┌─ Records provided
-- ==== Sys2Proof/Tests/Slice0.lean ====
section
/-! SUPPORT. Tests, each one step at most. The words and the values before and after are the spec's
own: the example of each rule (40_alu.md, 41_data_movement.md, 42_jumps.md, 43_output_misc.md) or
the row of 95_test_vectors.md; where neither writes one, hand calculation from the rule. The last
section shows, for every statement with hypotheses, that they can be met. -/

namespace Sys2Proof.Tests

open Sys2Proof.Machine Sys2Proof.Claims

/-! ### Ill-formed terms, refused -/

/-- The word next to CLF is reserved (30_encoding.md R70). -/
theorem test_wf_refuses_reserved_word : wordWellFormed (0x3C, 0x00) = false := by decide

theorem test_wf_refuses_reserved_word_high : wordWellFormed (0x3F, 0xC0) = false := by decide

theorem test_wf_accepts_clf : wordWellFormed (0x3F, 0x7F) = true := by decide

/-- A text of 257 instructions does not fit (R74). -/
theorem test_wf_refuses_long_program : programFits (List.replicate 257 (0xFC, 0x00)) = false := by
  unfold programFits
  rw [List.length_replicate]
  decide

theorem test_wf_refuses_program_with_reserved_word :
    programWellFormed [(0xFC, 0x00), (0x3D, 0x80)] = false := by decide

/-! ### Decoding, one word per instruction -/

theorem test_decode_move : decode 0b00001101 0b00000000 = .instr (.move .r3 .r1) := by decide
theorem test_decode_add : decode 0b00001101 0b00010010 = .instr (.add .r3 .r1 .r2) := by decide
theorem test_decode_sub : decode 0b00001101 0b00100010 = .instr (.sub .r3 .r1 .r2) := by decide
theorem test_decode_addc : decode 0b00001101 0b00110010 = .instr (.addc .r3 .r1 .r2) := by decide
theorem test_decode_subb : decode 0b00001101 0b01000010 = .instr (.subb .r3 .r1 .r2) := by decide
theorem test_decode_and : decode 0b00001101 0b01010010 = .instr (.and .r3 .r1 .r2) := by decide
theorem test_decode_or : decode 0b00001101 0b01100010 = .instr (.or .r3 .r1 .r2) := by decide
theorem test_decode_not : decode 0b00001101 0b01110000 = .instr (.not .r3 .r1) := by decide
theorem test_decode_xor : decode 0b00001101 0b10000010 = .instr (.xor .r3 .r1 .r2) := by decide
theorem test_decode_nand : decode 0b00001101 0b10010010 = .instr (.nand .r3 .r1 .r2) := by decide
theorem test_decode_nor : decode 0b00001101 0b10100010 = .instr (.nor .r3 .r1 .r2) := by decide
theorem test_decode_xnor : decode 0b00001101 0b10110010 = .instr (.xnor .r3 .r1 .r2) := by decide
theorem test_decode_sll : decode 0b00001101 0b11000001 = .instr (.sll .r3 .r1) := by decide
theorem test_decode_srl : decode 0b00001101 0b11010000 = .instr (.srl .r3 .r1) := by decide
theorem test_decode_sra : decode 0b00001101 0b11100000 = .instr (.sra .r3 .r1) := by decide
theorem test_decode_rol : decode 0b00001101 0b11110000 = .instr (.rol .r3 .r1) := by decide
theorem test_decode_addi : decode 0b00010101 0b11111111 = .instr (.addi .r1 .r1 0xFF) := by decide
theorem test_decode_andi : decode 0b00101000 0b00001111 = .instr (.andi .r2 .r0 0x0F) := by decide
theorem test_decode_cmpMove : decode 0b00110001 0b00000000 = .instr (.cmpMove .r1) := by decide
theorem test_decode_cmpAdd : decode 0b00110001 0b00010010 = .instr (.cmpAdd .r1 .r2) := by decide
theorem test_decode_cmpSub : decode 0b00110001 0b00100010 = .instr (.cmpSub .r1 .r2) := by decide
theorem test_decode_cmpAddc : decode 0b00110001 0b00110010 = .instr (.cmpAddc .r1 .r2) := by decide
theorem test_decode_cmpSubb : decode 0b00110001 0b01000010 = .instr (.cmpSubb .r1 .r2) := by decide
theorem test_decode_cmpAnd : decode 0b00110001 0b01010010 = .instr (.cmpAnd .r1 .r2) := by decide
theorem test_decode_cmpOr : decode 0b00110001 0b01100010 = .instr (.cmpOr .r1 .r2) := by decide
theorem test_decode_cmpNot : decode 0b00110001 0b01110000 = .instr (.cmpNot .r1) := by decide
theorem test_decode_cmpXor : decode 0b00110001 0b10000010 = .instr (.cmpXor .r1 .r2) := by decide
theorem test_decode_cmpNand : decode 0b00110001 0b10010010 = .instr (.cmpNand .r1 .r2) := by decide
theorem test_decode_cmpNor : decode 0b00110001 0b10100010 = .instr (.cmpNor .r1 .r2) := by decide
theorem test_decode_cmpXnor : decode 0b00110001 0b10110010 = .instr (.cmpXnor .r1 .r2) := by decide
theorem test_decode_cmpSll : decode 0b00110001 0b11000000 = .instr (.cmpSll .r1) := by decide
theorem test_decode_cmpSrl : decode 0b00110001 0b11010000 = .instr (.cmpSrl .r1) := by decide
theorem test_decode_cmpSra : decode 0b00110001 0b11100000 = .instr (.cmpSra .r1) := by decide
theorem test_decode_cmpRol : decode 0b00110001 0b11110000 = .instr (.cmpRol .r1) := by decide
theorem test_decode_cmpSubi : decode 0b00110110 0b00000001 = .instr (.cmpSubi .r2 0x01) := by decide
theorem test_decode_cmpAndi : decode 0b00111000 0b10000000 = .instr (.cmpAndi .r0 0x80) := by decide
theorem test_decode_clf : decode 0b00111111 0b01111111 = .instr (.clf) := by decide
theorem test_decode_li : decode 0b01001000 0b00101010 = .instr (.li .r2 0x2A) := by decide
theorem test_decode_stAddr : decode 0b01010001 0b00010000 = .instr (.stAddr .r1 0x10) := by decide
theorem test_decode_stReg : decode 0b01010110 0b00000011 = .instr (.stReg .r2 .r3) := by decide
theorem test_decode_push : decode 0b01011110 0b00000000 = .instr (.push .r2) := by decide
theorem test_decode_ldAddr : decode 0b01101100 0b00010000 = .instr (.ldAddr .r3 0x10) := by decide
theorem test_decode_ldReg : decode 0b01111000 0b00000000 = .instr (.ldReg .r2 .r0) := by decide
theorem test_decode_pop : decode 0b10001000 0b00000000 = .instr (.pop .r2) := by decide
theorem test_decode_swap : decode 0b10010011 0b00000000 = .instr (.swap .r0 .r3) := by decide
theorem test_decode_j : decode 0b10100000 0b00100000 = .instr (.j 0x20) := by decide
theorem test_decode_jr : decode 0b10100110 0b00000000 = .instr (.jr .r2) := by decide
theorem test_decode_jal : decode 0b10101000 0b00000110 = .instr (.jal 0x06) := by decide
theorem test_decode_ret : decode 0b10101100 0b00000000 = .instr (.ret) := by decide
theorem test_decode_jz : decode 0b10110000 0b00010000 = .instr (.jz 0x10) := by decide
theorem test_decode_jnz : decode 0b10110100 0b00000010 = .instr (.jnz 0x02) := by decide
theorem test_decode_jc : decode 0b10111000 0b00110000 = .instr (.jc 0x30) := by decide
theorem test_decode_jnc : decode 0b10111100 0b00110000 = .instr (.jnc 0x30) := by decide
theorem test_decode_jv : decode 0b11000000 0b00110000 = .instr (.jv 0x30) := by decide
theorem test_decode_jnv : decode 0b11000100 0b00110000 = .instr (.jnv 0x30) := by decide
theorem test_decode_jn : decode 0b11001000 0b00110000 = .instr (.jn 0x30) := by decide
theorem test_decode_jp : decode 0b11001100 0b00110000 = .instr (.jp 0x30) := by decide
theorem test_decode_jsp : decode 0b11010000 0b00110000 = .instr (.jsp 0x30) := by decide
theorem test_decode_jleu : decode 0b11010100 0b00110000 = .instr (.jleu 0x30) := by decide
theorem test_decode_jlt : decode 0b11011000 0b00001101 = .instr (.jlt 0x0D) := by decide
theorem test_decode_jle : decode 0b11011100 0b00110000 = .instr (.jle 0x30) := by decide
theorem test_decode_lcdCom : decode 0b11100000 0b00111000 = .instr (.lcdCom 0x38) := by decide
theorem test_decode_lcdImm : decode 0b11100100 0b01000001 = .instr (.lcdImm 0x41) := by decide
theorem test_decode_lcdReg : decode 0b11101001 0b00000000 = .instr (.lcdReg .r1) := by decide
theorem test_decode_lcdAddr : decode 0b11101100 0b00010000 = .instr (.lcdAddr 0x10) := by decide
theorem test_decode_decReg : decode 0b11110000 0b00000000 = .instr (.decReg .r0) := by decide
theorem test_decode_decAddr : decode 0b11110100 0b00010000 = .instr (.decAddr 0x10) := by decide
theorem test_decode_hlt : decode 0b11111000 0b00000000 = .instr (.hlt) := by decide
theorem test_decode_nop : decode 0b11111111 0b11111111 = .instr (.nop) := by decide

/-- The opcode table numbers the word with the opcode byte in bits 15:8 (00_scope.md R8). -/
theorem test_table_word : decodeTableWord 16 0x5603 = some (.stReg .r2 .r3) := by decide

theorem test_table_word_reserved : decodeTableWord 16 0x3C00 = none := by decide

/-! ### One step per instruction -/

/-- The machine right after reset with these registers and flags. -/
def small (r0 r1 r2 r3 : Byte) (flags : Flags) : State :=
  State.launch { r0 := r0, r1 := r1, r2 := r2, r3 := r3, flags := flags }

/-- All flags 0. -/
def f0 : Flags := ⟨false, false, false, false⟩

/-- Z, C, V and S all 1. -/
def f1 : Flags := ⟨true, true, true, true⟩

/-- Only C is 1. -/
def fC : Flags := ⟨false, true, false, false⟩

/-- The word stands at PC and one step is made: does `p` hold of the next state? -/
def after (op arg : Byte) (s : State) (p : State → Bool) : Bool :=
  match step (s.placeWord s.pc (op, arg)) with
  | .next t => p t
  | .fault _ => false
  | .refused _ => false

/-- Z, C and S, the flags a shift defines. -/
def zcs (f : Flags) : Bool × Bool × Bool := (f.z, f.c, f.s)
└─
■ What you will do: Transcribe, exactly and without additions, the lines of the records above, beginning with the line that contains "theorem test_decode_xnor : decode" and ending with the line that contains "theorem test_decode_rol : decode", both included.

■ Exercise output:
theorem test_decode_xnor : decode 0b00001101 0b10110010 = .instr (.xnor .r3 .r1 .r2) := by decide
theorem test_decode_sll : decode 0b00001101 0b11000001 = .instr (.sll .r3 .r1) := by decide
theorem test_decode_srl : decode 0b00001101 0b11010000 = .instr (.srl .r3 .r1) := by decide
theorem test_decode_sra : decode 0b00001101 0b11100000 = .instr (.sra .r3 .r1) := by decide
theorem test_decode_rol : decode 0b00001101 0b11110000 = .instr (.rol .r3 .r1) := by decide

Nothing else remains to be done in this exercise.